Problem to solve:
In the listing below, find the line containing "(s.modifyReader a f).silence" and the line containing "(s.modifyReader a f).sending". Repeat exactly those two lines and every line between them.

Data section:
/-- RELEASE_TIMER_EXPIRY: the timer stops, the lock is secured, every PROVISIONAL entry at the door is gone and no
other entry is touched, their counts are handed back; RELEASED becomes SECURE unless the egress timer runs, and any
other state stays (R7, R97, R128). EGRESS_TIMER_EXPIRY: the timer stops; RELEASED becomes SECURE when the release
timer is stopped, every other state stays, no record is queued and nothing else changes (R130).
OPEN_ALLOWANCE_EXPIRY: OPEN becomes HELD, DOOR_HELD carries the open allowance in seconds, the sounder goes ON where
the setting says so, and the allowance stands stopped (R133, R138). A stopped timer gives no expiry (R126). The
elapsed time that an expiry leaves, and that a count which stopped at 15 is handed back like any other, are the
model's choices (notes/assumptions/1.md and 35.md). -/
def Obligations.DoorTimersRunOut : Prop :=
  (∀ (k : DoorNo) (s : State), s.occupancyWf → s.referencesWf →
      ((s.door k).release = none → exec (.releaseTimerExpiry k) s = .next s) ∧
      ∀ deadline, (s.door k).release = some deadline →
        ∃ t : State, exec (.releaseTimerExpiry k) s = .next t ∧ t.now = max s.now deadline ∧
          t.door k = { s.door k with
            release := none
            provisional := []
            lock := (s.door k).settings.lockType.secureLevel
            state := if (s.door k).state = .released ∧ (s.door k).egress = none then .secure
              else (s.door k).state } ∧
          (∀ j, j ≠ k → t.door j = s.door j) ∧
          (∀ q, (t.room q).entries =
            (s.room q).entries.filter fun e => !(e.state == .provisional && e.door == k)) ∧
          (∀ n, t.slot n = (s.slot n).map (handedBack (s.waitingAt k) n)) ∧
          (s.supervisionWf → t.queue = (s.submitAll (s.notEnteredReports k)).queue)) ∧
  (∀ (k : DoorNo) (s : State),
      ((s.door k).egress = none → exec (.egressTimerExpiry k) s = .next s) ∧
      ∀ deadline, (s.door k).egress = some deadline →
        exec (.egressTimerExpiry k) s = .next
          ((s.reach deadline).setDoor k { s.door k with
            egress := none
            state := if (s.door k).state = .released ∧ (s.door k).release = none then .secure
              else (s.door k).state })) ∧
  ∀ (k : DoorNo) (s : State),
      ((s.door k).allowance = none → exec (.openAllowanceExpiry k) s = .next s) ∧
      ∀ deadline, (s.door k).allowance = some deadline → (s.door k).state = .opened →
        exec (.openAllowanceExpiry k) s = .next
          (((s.reach deadline).setDoor k { s.door k with
              allowance := none
              state := .held
              sounder := if (s.door k).settings.sounderOnAlarm then .on else .off }).submit
            { kind := .doorHeld, door := some k, room := some (s.door k).settings.room
              detail := some (s.door k).settings.openAllowance })

/-- Every channel stays well formed: the states follow from the timers, references wait only on a running
release, the lock output stands at the level its rule gives, the sounder sounds only in an alarm, and a channel
is out of IDLE exactly in RUNNING, in service, in NORMAL or LOCKDOWN (R124 to R126, R131, R133, R136 to R138,
R142). -/
def Obligations.DoorsStayWellFormed : Prop := Kept State.doorsWf

/-! ## Inputs (chapter 8) -/

/-- CONTACT_CHANGE at a plain input with a check time: a contact that comes to stand for the level held stops the
steady timer, and any other restarts it; the level and everything else stay. With the check time off, the contact's
level is taken at once, as at an expiry of the steady timer (R147). That a contact moved at a supervised input, or
while the reset pin is held, is only noted is the model's deduction (R147, R173; notes/assumptions/17.md).
STEADY_TIMER_EXPIRY at a stopped timer is no expiry; at a request-to-exit input it brings the level the contact
stands for. A press in any state but IDLE starts the egress timer and makes a SECURE door RELEASED; with REX-releases
it releases the door as well; any other change of the input, and a press in IDLE, does nothing at the door (R127,
R129, R145, R147). The elapsed time that an expiry leaves is the model's choice (notes/assumptions/1.md). -/
def Obligations.ContactsAndPressesAreTaken : Prop :=
  (∀ (i : InputNo) (contact : Contact) (s : State), (s.input i).contact ≠ contact →
      let x := { s.input i with contact := contact }
      ((s.input i).mode = .plain → s.pinHeld = false → mappedLevel x.polarity contact = x.level →
        exec (.contactChange i contact) s = .next (s.setInput i { x with steady := none })) ∧
      (∀ ms, (s.input i).mode = .plain → s.pinHeld = false → mappedLevel x.polarity contact ≠ x.level →
        s.checkTime i = some ms →
        exec (.contactChange i contact) s = .next (s.setInput i { x with steady := some (s.now + ms) })) ∧
      ((s.input i).mode = .plain → s.pinHeld = false → mappedLevel x.polarity contact ≠ x.level →
        s.checkTime i = none →
        exec (.contactChange i contact) s =
          exec (.steadyTimerExpiry i) (s.setInput i { x with steady := some s.now })) ∧
      ((s.input i).mode = .supervised ∨ s.pinHeld = true →
        exec (.contactChange i contact) s = .next (s.setInput i x))) ∧
  ((∀ (i : InputNo) (s : State), (s.input i).steady = none →
      exec (.steadyTimerExpiry i) s = .next s) ∧
    ∀ (k : DoorNo) (s : State) (deadline : Nat),
      let i : InputNo := ⟨2 * k.val + 1, by omega⟩
      let x := s.input i
      let d := s.door k
      let now := max s.now deadline
      let u := (s.reach deadline).setInput i { x with steady := none, level := x.mapped }
      let pressed : DoorChannel := { d with
        state := if d.state = .secure then .released else d.state
        egress := some (now + d.settings.releaseTime * 1000) }
      x.steady = some deadline →
      (¬(x.level = .normal ∧ x.mapped = .active) ∨ d.state = .idle →
        exec (.steadyTimerExpiry i) s = .next u) ∧
      (x.level = .normal → x.mapped = .active → d.state ≠ .idle →
        (d.settings.rexReleases = false →
          exec (.steadyTimerExpiry i) s = .next (u.setDoor k pressed)) ∧
        (d.settings.rexReleases = true → d.provisional.length ≤ 8 →
          exec (.steadyTimerExpiry i) s = .next (u.setDoor k (pressed.releasing now)))))
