/-! ## modifyReader -/

@[simp] theorem State.modifyReader_now (s : State) (a : ReaderNo) (f : Reader → Reader) :
    (s.modifyReader a f).now = s.now := rfl
@[simp] theorem State.modifyReader_nextTick (s : State) (a : ReaderNo) (f : Reader → Reader) :
    (s.modifyReader a f).nextTick = s.nextTick := rfl
@[simp] theorem State.modifyReader_clock (s : State) (a : ReaderNo) (f : Reader → Reader) :
    (s.modifyReader a f).clock = s.clock := rfl
@[simp] theorem State.modifyReader_permits (s : State) (a : ReaderNo) (f : Reader → Reader) :
    (s.modifyReader a f).permits = s.permits := rfl
@[simp] theorem State.modifyReader_schedules (s : State) (a : ReaderNo) (f : Reader → Reader) :
    (s.modifyReader a f).schedules = s.schedules := rfl
@[simp] theorem State.modifyReader_holidays (s : State) (a : ReaderNo) (f : Reader → Reader) :
    (s.modifyReader a f).holidays = s.holidays := rfl
@[simp] theorem State.modifyReader_exactList (s : State) (a : ReaderNo) (f : Reader → Reader) :
    (s.modifyReader a f).exactList = s.exactList := rfl
@[simp] theorem State.modifyReader_filter (s : State) (a : ReaderNo) (f : Reader → Reader) :
    (s.modifyReader a f).filter = s.filter := rfl
@[simp] theorem State.modifyReader_pairings (s : State) (a : ReaderNo) (f : Reader → Reader) :
    (s.modifyReader a f).pairings = s.pairings := rfl
@[simp] theorem State.modifyReader_rooms (s : State) (a : ReaderNo) (f : Reader → Reader) :
    (s.modifyReader a f).rooms = s.rooms := rfl
@[simp] theorem State.modifyReader_doors (s : State) (a : ReaderNo) (f : Reader → Reader) :
    (s.modifyReader a f).doors = s.doors := rfl
@[simp] theorem State.modifyReader_inputs (s : State) (a : ReaderNo) (f : Reader → Reader) :
    (s.modifyReader a f).inputs = s.inputs := rfl
@[simp] theorem State.modifyReader_scanDue (s : State) (a : ReaderNo) (f : Reader → Reader) :
    (s.modifyReader a f).scanDue = s.scanDue := rfl
@[simp] theorem State.modifyReader_readers (s : State) (a : ReaderNo) (f : Reader → Reader) :
    (s.modifyReader a f).readers = s.readers.set a (f (s.reader a)) := rfl
@[simp] theorem State.modifyReader_round (s : State) (a : ReaderNo) (f : Reader → Reader) :
    (s.modifyReader a f).round = s.round := rfl
@[simp] theorem State.modifyReader_lastPolled (s : State) (a : ReaderNo) (f : Reader → Reader) :
    (s.modifyReader a f).lastPolled = s.lastPolled := rfl
@[simp] theorem State.modifyReader_roundReaders (s : State) (a : ReaderNo) (f : Reader → Reader) :
    (s.modifyReader a f).roundReaders = s.roundReaders := rfl
@[simp] theorem State.modifyReader_loop (s : State) (a : ReaderNo) (f : Reader → Reader) :
    (s.modifyReader a f).loop = s.loop := rfl
@[simp] theorem State.modifyReader_queue (s : State) (a : ReaderNo) (f : Reader → Reader) :
    (s.modifyReader a f).queue = s.queue := rfl
@[simp] theorem State.modifyReader_nextSequence (s : State) (a : ReaderNo) (f : Reader → Reader) :
    (s.modifyReader a f).nextSequence = s.nextSequence := rfl
@[simp] theorem State.modifyReader_lost (s : State) (a : ReaderNo) (f : Reader → Reader) :
    (s.modifyReader a f).lost = s.lost := rfl
@[simp] theorem State.modifyReader_station (s : State) (a : ReaderNo) (f : Reader → Reader) :
    (s.modifyReader a f).station = s.station := rfl
@[simp] theorem State.modifyReader_link (s : State) (a : ReaderNo) (f : Reader → Reader) :
    (s.modifyReader a f).link = s.link := rfl
@[simp] theorem State.modifyReader_silence (s : State) (a : ReaderNo) (f : Reader → Reader) :
    (s.modifyReader a f).silence = s.silence := rfl
@[simp] theorem State.modifyReader_window (s : State) (a : ReaderNo) (f : Reader → Reader) :
    (s.modifyReader a f).window = s.window := rfl
@[simp] theorem State.modifyReader_run (s : State) (a : ReaderNo) (f : Reader → Reader) :
    (s.modifyReader a f).run = s.run := rfl
@[simp] theorem State.modifyReader_sending (s : State) (a : ReaderNo) (f : Reader → Reader) :
    (s.modifyReader a f).sending = s.sending := rfl
@[simp] theorem State.modifyReader_responses (s : State) (a : ReaderNo) (f : Reader → Reader) :
    (s.modifyReader a f).responses = s.responses := rfl
@[simp] theorem State.modifyReader_params (s : State) (a : ReaderNo) (f : Reader → Reader) :
    (s.modifyReader a f).params = s.params := rfl
@[simp] theorem State.modifyReader_pinHeld (s : State) (a : ReaderNo) (f : Reader → Reader) :
    (s.modifyReader a f).pinHeld = s.pinHeld := rfl
@[simp] theorem State.modifyReader_pending (s : State) (a : ReaderNo) (f : Reader → Reader) :
    (s.modifyReader a f).pending = s.pending := rfl

/-! ## setPairing -/

@[simp] theorem State.setPairing_now (s : State) (k : DoorNo) (p : Option PairingRecord) :
    (s.setPairing k p).now = s.now := rfl
@[simp] theorem State.setPairing_nextTick (s : State) (k : DoorNo) (p : Option PairingRecord) :
    (s.setPairing k p).nextTick = s.nextTick := rfl
@[simp] theorem State.setPairing_clock (s : State) (k : DoorNo) (p : Option PairingRecord) :
    (s.setPairing k p).clock = s.clock := rfl
@[simp] theorem State.setPairing_permits (s : State) (k : DoorNo) (p : Option PairingRecord) :
    (s.setPairing k p).permits = s.permits := rfl
@[simp] theorem State.setPairing_schedules (s : State) (k : DoorNo) (p : Option PairingRecord) :
    (s.setPairing k p).schedules = s.schedules := rfl
@[simp] theorem State.setPairing_holidays (s : State) (k : DoorNo) (p : Option PairingRecord) :
    (s.setPairing k p).holidays = s.holidays := rfl
@[simp] theorem State.setPairing_exactList (s : State) (k : DoorNo) (p : Option PairingRecord) :
    (s.setPairing k p).exactList = s.exactList := rfl
@[simp] theorem State.setPairing_filter (s : State) (k : DoorNo) (p : Option PairingRecord) :
    (s.setPairing k p).filter = s.filter := rfl
@[simp] theorem State.setPairing_pairings (s : State) (k : DoorNo) (p : Option PairingRecord) :
    (s.setPairing k p).pairings = s.pairings.set k p := rfl
@[simp] theorem State.setPairing_rooms (s : State) (k : DoorNo) (p : Option PairingRecord) :
    (s.setPairing k p).rooms = s.rooms := rfl
@[simp] theorem State.setPairing_doors (s : State) (k : DoorNo) (p : Option PairingRecord) :
    (s.setPairing k p).doors = s.doors := rfl
@[simp] theorem State.setPairing_inputs (s : State) (k : DoorNo) (p : Option PairingRecord) :
    (s.setPairing k p).inputs = s.inputs := rfl
@[simp] theorem State.setPairing_scanDue (s : State) (k : DoorNo) (p : Option PairingRecord) :
    (s.setPairing k p).scanDue = s.scanDue := rfl
@[simp] theorem State.setPairing_readers (s : State) (k : DoorNo) (p : Option PairingRecord) :
    (s.setPairing k p).readers = s.readers := rfl
@[simp] theorem State.setPairing_round (s : State) (k : DoorNo) (p : Option PairingRecord) :
    (s.setPairing k p).round = s.round := rfl
@[simp] theorem State.setPairing_lastPolled (s : State) (k : DoorNo) (p : Option PairingRecord) :
    (s.setPairing k p).lastPolled = s.lastPolled := rfl
@[simp] theorem State.setPairing_roundReaders (s : State) (k : DoorNo) (p : Option PairingRecord) :
    (s.setPairing k p).roundReaders = s.roundReaders := rfl
@[simp] theorem State.setPairing_loop (s : State) (k : DoorNo) (p : Option PairingRecord) :
    (s.setPairing k p).loop = s.loop := rfl
@[simp] theorem State.setPairing_queue (s : State) (k : DoorNo) (p : Option PairingRecord) :
    (s.setPairing k p).queue = s.queue := rfl
@[simp] theorem State.setPairing_nextSequence (s : State) (k : DoorNo) (p : Option PairingRecord) :
    (s.setPairing k p).nextSequence = s.nextSequence := rfl
@[simp] theorem State.setPairing_lost (s : State) (k : DoorNo) (p : Option PairingRecord) :
    (s.setPairing k p).lost = s.lost := rfl
@[simp] theorem State.setPairing_station (s : State) (k : DoorNo) (p : Option PairingRecord) :
    (s.setPairing k p).station = s.station := rfl
@[simp] theorem State.setPairing_link (s : State) (k : DoorNo) (p : Option PairingRecord) :
    (s.setPairing k p).link = s.link := rfl
@[simp] theorem State.setPairing_silence (s : State) (k : DoorNo) (p : Option PairingRecord) :
    (s.setPairing k p).silence = s.silence := rfl
@[simp] theorem State.setPairing_window (s : State) (k : DoorNo) (p : Option PairingRecord) :
    (s.setPairing k p).window = s.window := rfl
@[simp] theorem State.setPairing_run (s : State) (k : DoorNo) (p : Option PairingRecord) :
    (s.setPairing k p).run = s.run := rfl
@[simp] theorem State.setPairing_sending (s : State) (k : DoorNo) (p : Option PairingRecord) :
    (s.setPairing k p).sending = s.sending := rfl
@[simp] theorem State.setPairing_responses (s : State) (k : DoorNo) (p : Option PairingRecord) :
    (s.setPairing k p).responses = s.responses := rfl
@[simp] theorem State.setPairing_params (s : State) (k : DoorNo) (p : Option PairingRecord) :
    (s.setPairing k p).params = s.params := rfl
@[simp] theorem State.setPairing_pinHeld (s : State) (k : DoorNo) (p : Option PairingRecord) :
    (s.setPairing k p).pinHeld = s.pinHeld := rfl
@[simp] theorem State.setPairing_pending (s : State) (k : DoorNo) (p : Option PairingRecord) :
    (s.setPairing k p).pending = s.pending := rfl

/-! ## reach -/

@[simp] theorem State.reach_now (s : State) (moment : Nat) :
    (s.reach moment).now = max s.now moment := rfl
@[simp] theorem State.reach_nextTick (s : State) (moment : Nat) :
    (s.reach moment).nextTick = s.nextTick := rfl
@[simp] theorem State.reach_clock (s : State) (moment : Nat) :
    (s.reach moment).clock = s.clock := rfl
@[simp] theorem State.reach_permits (s : State) (moment : Nat) :
    (s.reach moment).permits = s.permits := rfl
@[simp] theorem State.reach_schedules (s : State) (moment : Nat) :
    (s.reach moment).schedules = s.schedules := rfl
@[simp] theorem State.reach_holidays (s : State) (moment : Nat) :
    (s.reach moment).holidays = s.holidays := rfl
@[simp] theorem State.reach_exactList (s : State) (moment : Nat) :
    (s.reach moment).exactList = s.exactList := rfl
@[simp] theorem State.reach_filter (s : State) (moment : Nat) :
    (s.reach moment).filter = s.filter := rfl
@[simp] theorem State.reach_pairings (s : State) (moment : Nat) :
    (s.reach moment).pairings = s.pairings := rfl
@[simp] theorem State.reach_rooms (s : State) (moment : Nat) :
    (s.reach moment).rooms = s.rooms := rfl
@[simp] theorem State.reach_doors (s : State) (moment : Nat) :
    (s.reach moment).doors = s.doors := rfl
@[simp] theorem State.reach_inputs (s : State) (moment : Nat) :
    (s.reach moment).inputs = s.inputs := rfl
@[simp] theorem State.reach_scanDue (s : State) (moment : Nat) :
    (s.reach moment).scanDue = s.scanDue := rfl
@[simp] theorem State.reach_readers (s : State) (moment : Nat) :
    (s.reach moment).readers = s.readers := rfl
@[simp] theorem State.reach_round (s : State) (moment : Nat) :
    (s.reach moment).round = s.round := rfl
@[simp] theorem State.reach_lastPolled (s : State) (moment : Nat) :
    (s.reach moment).lastPolled = s.lastPolled := rfl
@[simp] theorem State.reach_roundReaders (s : State) (moment : Nat) :
    (s.reach moment).roundReaders = s.roundReaders := rfl
@[simp] theorem State.reach_loop (s : State) (moment : Nat) :
    (s.reach moment).loop = s.loop := rfl
@[simp] theorem State.reach_queue (s : State) (moment : Nat) :
    (s.reach moment).queue = s.queue := rfl
@[simp] theorem State.reach_nextSequence (s : State) (moment : Nat) :
    (s.reach moment).nextSequence = s.nextSequence := rfl
@[simp] theorem State.reach_lost (s : State) (moment : Nat) :
    (s.reach moment).lost = s.lost := rfl
@[simp] theorem State.reach_station (s : State) (moment : Nat) :
    (s.reach moment).station = s.station := rfl
@[simp] theorem State.reach_link (s : State) (moment : Nat) :
    (s.reach moment).link = s.link := rfl
@[simp] theorem State.reach_silence (s : State) (moment : Nat) :
    (s.reach moment).silence = s.silence := rfl
@[simp] theorem State.reach_window (s : State) (moment : Nat) :
    (s.reach moment).window = s.window := rfl
@[simp] theorem State.reach_run (s : State) (moment : Nat) :
    (s.reach moment).run = s.run := rfl
@[simp] theorem State.reach_sending (s : State) (moment : Nat) :
    (s.reach moment).sending = s.sending := rfl
@[simp] theorem State.reach_responses (s : State) (moment : Nat) :
    (s.reach moment).responses = s.responses := rfl
@[simp] theorem State.reach_params (s : State) (moment : Nat) :
    (s.reach moment).params = s.params := rfl
@[simp] theorem State.reach_pinHeld (s : State) (moment : Nat) :
    (s.reach moment).pinHeld = s.pinHeld := rfl
@[simp] theorem State.reach_pending (s : State) (moment : Nat) :
    (s.reach moment).pending = s.pending := rfl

Your solution:
    (s.modifyReader a f).silence = s.silence := rfl
@[simp] theorem State.modifyReader_window (s : State) (a : ReaderNo) (f : Reader → Reader) :
    (s.modifyReader a f).window = s.window := rfl
@[simp] theorem State.modifyReader_run (s : State) (a : ReaderNo) (f : Reader → Reader) :
    (s.modifyReader a f).run = s.run := rfl
@[simp] theorem State.modifyReader_sending (s : State) (a : ReaderNo) (f : Reader → Reader) :
    (s.modifyReader a f).sending = s.sending := rfl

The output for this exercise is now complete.